_EXERCISE_: The entries below contain a stretch that opens with the line containing "theorem failPump_pulse (p" and closes with the line containing "theorem failPump_loop (p"; set down that stretch exactly, both ends included, and nothing else.
======== GIVEN INFORMATION ========
@[simp] theorem failPump_time (p : Side) (s : State) : (failPump p s).time = s.time := by unfold failPump; dsimp only; (repeat' split) <;> simp
@[simp] theorem failPump_pulse (p : Side) (s : State) : (failPump p s).pulse = s.pulse := by unfold failPump; dsimp only; (repeat' split) <;> simp
@[simp] theorem failPump_loop (p : Side) (s : State) : (failPump p s).loop = s.loop := by unfold failPump; dsimp only; (repeat' split) <;> simp
@[simp] theorem failPump_run (p : Side) (s : State) : (failPump p s).run = s.run := by unfold failPump; dsimp only; (repeat' split) <;> simp
@[simp] theorem failPump_conv (p : Side) (s : State) : (failPump p s).conv = s.conv := by unfold failPump; dsimp only; (repeat' split) <;> simp
@[simp] theorem failPump_sense (p : Side) (s : State) : (failPump p s).sense = s.sense := by unfold failPump; dsimp only; (repeat' split) <;> simp
@[simp] theorem failPump_table (p : Side) (s : State) : (failPump p s).table = s.table := by unfold failPump; dsimp only; (repeat' split) <;> simp
@[simp] theorem failPump_monitors (p : Side) (s : State) : (failPump p s).monitors = s.monitors := by unfold failPump; dsimp only; (repeat' split) <;> simp
@[simp] theorem failPump_settings (p : Side) (s : State) : (failPump p s).settings = s.settings := by unfold failPump; dsimp only; (repeat' split) <;> simp
@[simp] theorem failPump_store (p : Side) (s : State) : (failPump p s).store = s.store := by unfold failPump; dsimp only; (repeat' split) <;> simp
@[simp] theorem failPump_pins (p : Side) (s : State) : (failPump p s).pins = s.pins := by unfold failPump; dsimp only; (repeat' split) <;> simp
@[simp] theorem failPump_freeCount (p : Side) (s : State) : (failPump p s).freeCount = s.freeCount := by unfold failPump; dsimp only; (repeat' split) <;> simp
@[simp] theorem failPump_pending (p : Side) (s : State) : (failPump p s).pending = s.pending := by unfold failPump; dsimp only; (repeat' split) <;> simp

@[simp] theorem afterStrayFailure_time (p : Side) (d : Bool) (s : State) : (afterStrayFailure p d s).time = s.time := by unfold afterStrayFailure; dsimp only; (repeat' split) <;> simp
@[simp] theorem afterStrayFailure_pulse (p : Side) (d : Bool) (s : State) : (afterStrayFailure p d s).pulse = s.pulse := by unfold afterStrayFailure; dsimp only; (repeat' split) <;> simp
@[simp] theorem afterStrayFailure_loop (p : Side) (d : Bool) (s : State) : (afterStrayFailure p d s).loop = s.loop := by unfold afterStrayFailure; dsimp only; (repeat' split) <;> simp
@[simp] theorem afterStrayFailure_run (p : Side) (d : Bool) (s : State) : (afterStrayFailure p d s).run = s.run := by unfold afterStrayFailure; dsimp only; (repeat' split) <;> simp
@[simp] theorem afterStrayFailure_conv (p : Side) (d : Bool) (s : State) : (afterStrayFailure p d s).conv = s.conv := by unfold afterStrayFailure; dsimp only; (repeat' split) <;> simp
@[simp] theorem afterStrayFailure_pump (p : Side) (d : Bool) (s : State) : (afterStrayFailure p d s).pump = s.pump := by unfold afterStrayFailure; dsimp only; (repeat' split) <;> simp
@[simp] theorem afterStrayFailure_sense (p : Side) (d : Bool) (s : State) : (afterStrayFailure p d s).sense = s.sense := by unfold afterStrayFailure; dsimp only; (repeat' split) <;> simp
@[simp] theorem afterStrayFailure_recorder (p : Side) (d : Bool) (s : State) : (afterStrayFailure p d s).recorder = s.recorder := by unfold afterStrayFailure; dsimp only; (repeat' split) <;> simp
@[simp] theorem afterStrayFailure_monitors (p : Side) (d : Bool) (s : State) : (afterStrayFailure p d s).monitors = s.monitors := by unfold afterStrayFailure; dsimp only; (repeat' split) <;> simp
@[simp] theorem afterStrayFailure_settings (p : Side) (d : Bool) (s : State) : (afterStrayFailure p d s).settings = s.settings := by unfold afterStrayFailure; dsimp only; (repeat' split) <;> simp
@[simp] theorem afterStrayFailure_store (p : Side) (d : Bool) (s : State) : (afterStrayFailure p d s).store = s.store := by unfold afterStrayFailure; dsimp only; (repeat' split) <;> simp
@[simp] theorem afterStrayFailure_pins (p : Side) (d : Bool) (s : State) : (afterStrayFailure p d s).pins = s.pins := by unfold afterStrayFailure; dsimp only; (repeat' split) <;> simp
@[simp] theorem afterStrayFailure_freeCount (p : Side) (d : Bool) (s : State) : (afterStrayFailure p d s).freeCount = s.freeCount := by unfold afterStrayFailure; dsimp only; (repeat' split) <;> simp
@[simp] theorem afterStrayFailure_pending (p : Side) (d : Bool) (s : State) : (afterStrayFailure p d s).pending = s.pending := by unfold afterStrayFailure; dsimp only; (repeat' split) <;> simp

@[simp] theorem pumpBecameReady_time (p : Side) (s : State) : (pumpBecameReady p s).time = s.time := by unfold pumpBecameReady; dsimp only; (repeat' split) <;> simp
@[simp] theorem pumpBecameReady_pulse (p : Side) (s : State) : (pumpBecameReady p s).pulse = s.pulse := by unfold pumpBecameReady; dsimp only; (repeat' split) <;> simp
@[simp] theorem pumpBecameReady_loop (p : Side) (s : State) : (pumpBecameReady p s).loop = s.loop := by unfold pumpBecameReady; dsimp only; (repeat' split) <;> simp
@[simp] theorem pumpBecameReady_run (p : Side) (s : State) : (pumpBecameReady p s).run = s.run := by unfold pumpBecameReady; dsimp only; (repeat' split) <;> simp
@[simp] theorem pumpBecameReady_conv (p : Side) (s : State) : (pumpBecameReady p s).conv = s.conv := by unfold pumpBecameReady; dsimp only; (repeat' split) <;> simp
@[simp] theorem pumpBecameReady_pump (p : Side) (s : State) : (pumpBecameReady p s).pump = s.pump := by unfold pumpBecameReady; dsimp only; (repeat' split) <;> simp
@[simp] theorem pumpBecameReady_sense (p : Side) (s : State) : (pumpBecameReady p s).sense = s.sense := by unfold pumpBecameReady; dsimp only; (repeat' split) <;> simp
@[simp] theorem pumpBecameReady_recorder (p : Side) (s : State) : (pumpBecameReady p s).recorder = s.recorder := by unfold pumpBecameReady; dsimp only; (repeat' split) <;> simp
@[simp] theorem pumpBecameReady_monitors (p : Side) (s : State) : (pumpBecameReady p s).monitors = s.monitors := by unfold pumpBecameReady; dsimp only; (repeat' split) <;> simp
@[simp] theorem pumpBecameReady_settings (p : Side) (s : State) : (pumpBecameReady p s).settings = s.settings := by unfold pumpBecameReady; dsimp only; (repeat' split) <;> simp
@[simp] theorem pumpBecameReady_store (p : Side) (s : State) : (pumpBecameReady p s).store = s.store := by unfold pumpBecameReady; dsimp only; (repeat' split) <;> simp
@[simp] theorem pumpBecameReady_pins (p : Side) (s : State) : (pumpBecameReady p s).pins = s.pins := by unfold pumpBecameReady; dsimp only; (repeat' split) <;> simp
@[simp] theorem pumpBecameReady_freeCount (p : Side) (s : State) : (pumpBecameReady p s).freeCount = s.freeCount := by unfold pumpBecameReady; dsimp only; (repeat' split) <;> simp
@[simp] theorem pumpBecameReady_pending (p : Side) (s : State) : (pumpBecameReady p s).pending = s.pending := by unfold pumpBecameReady; dsimp only; (repeat' split) <;> simp

@[simp] theorem endDrive_time (p : Side) (s : State) : (endDrive p s).time = s.time := by unfold endDrive; dsimp only; (repeat' split) <;> simp
@[simp] theorem endDrive_pulse (p : Side) (s : State) : (endDrive p s).pulse = s.pulse := by unfold endDrive; dsimp only; (repeat' split) <;> simp
@[simp] theorem endDrive_loop (p : Side) (s : State) : (endDrive p s).loop = s.loop := by unfold endDrive; dsimp only; (repeat' split) <;> simp
@[simp] theorem endDrive_run (p : Side) (s : State) : (endDrive p s).run = s.run := by unfold endDrive; dsimp only; (repeat' split) <;> simp
@[simp] theorem endDrive_conv (p : Side) (s : State) : (endDrive p s).conv = s.conv := by unfold endDrive; dsimp only; (repeat' split) <;> simp
@[simp] theorem endDrive_sense (p : Side) (s : State) : (endDrive p s).sense = s.sense := by unfold endDrive; dsimp only; (repeat' split) <;> simp
@[simp] theorem endDrive_recorder (p : Side) (s : State) : (endDrive p s).recorder = s.recorder := by unfold endDrive; dsimp only; (repeat' split) <;> simp
@[simp] theorem endDrive_monitors (p : Side) (s : State) : (endDrive p s).monitors = s.monitors := by unfold endDrive; dsimp only; (repeat' split) <;> simp
@[simp] theorem endDrive_settings (p : Side) (s : State) : (endDrive p s).settings = s.settings := by unfold endDrive; dsimp only; (repeat' split) <;> simp
@[simp] theorem endDrive_store (p : Side) (s : State) : (endDrive p s).store = s.store := by unfold endDrive; dsimp only; (repeat' split) <;> simp
@[simp] theorem endDrive_pins (p : Side) (s : State) : (endDrive p s).pins = s.pins := by unfold endDrive; dsimp only; (repeat' split) <;> simp
@[simp] theorem endDrive_freeCount (p : Side) (s : State) : (endDrive p s).freeCount = s.freeCount := by unfold endDrive; dsimp only; (repeat' split) <;> simp
@[simp] theorem endDrive_pending (p : Side) (s : State) : (endDrive p s).pending = s.pending := by unfold endDrive; dsimp only; (repeat' split) <;> simp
========
_EXERCISE SOLUTION_:
@[simp] theorem failPump_pulse (p : Side) (s : State) : (failPump p s).pulse = s.pulse := by unfold failPump; dsimp only; (repeat' split) <;> simp
@[simp] theorem failPump_loop (p : Side) (s : State) : (failPump p s).loop = s.loop := by unfold failPump; dsimp only; (repeat' split) <;> simp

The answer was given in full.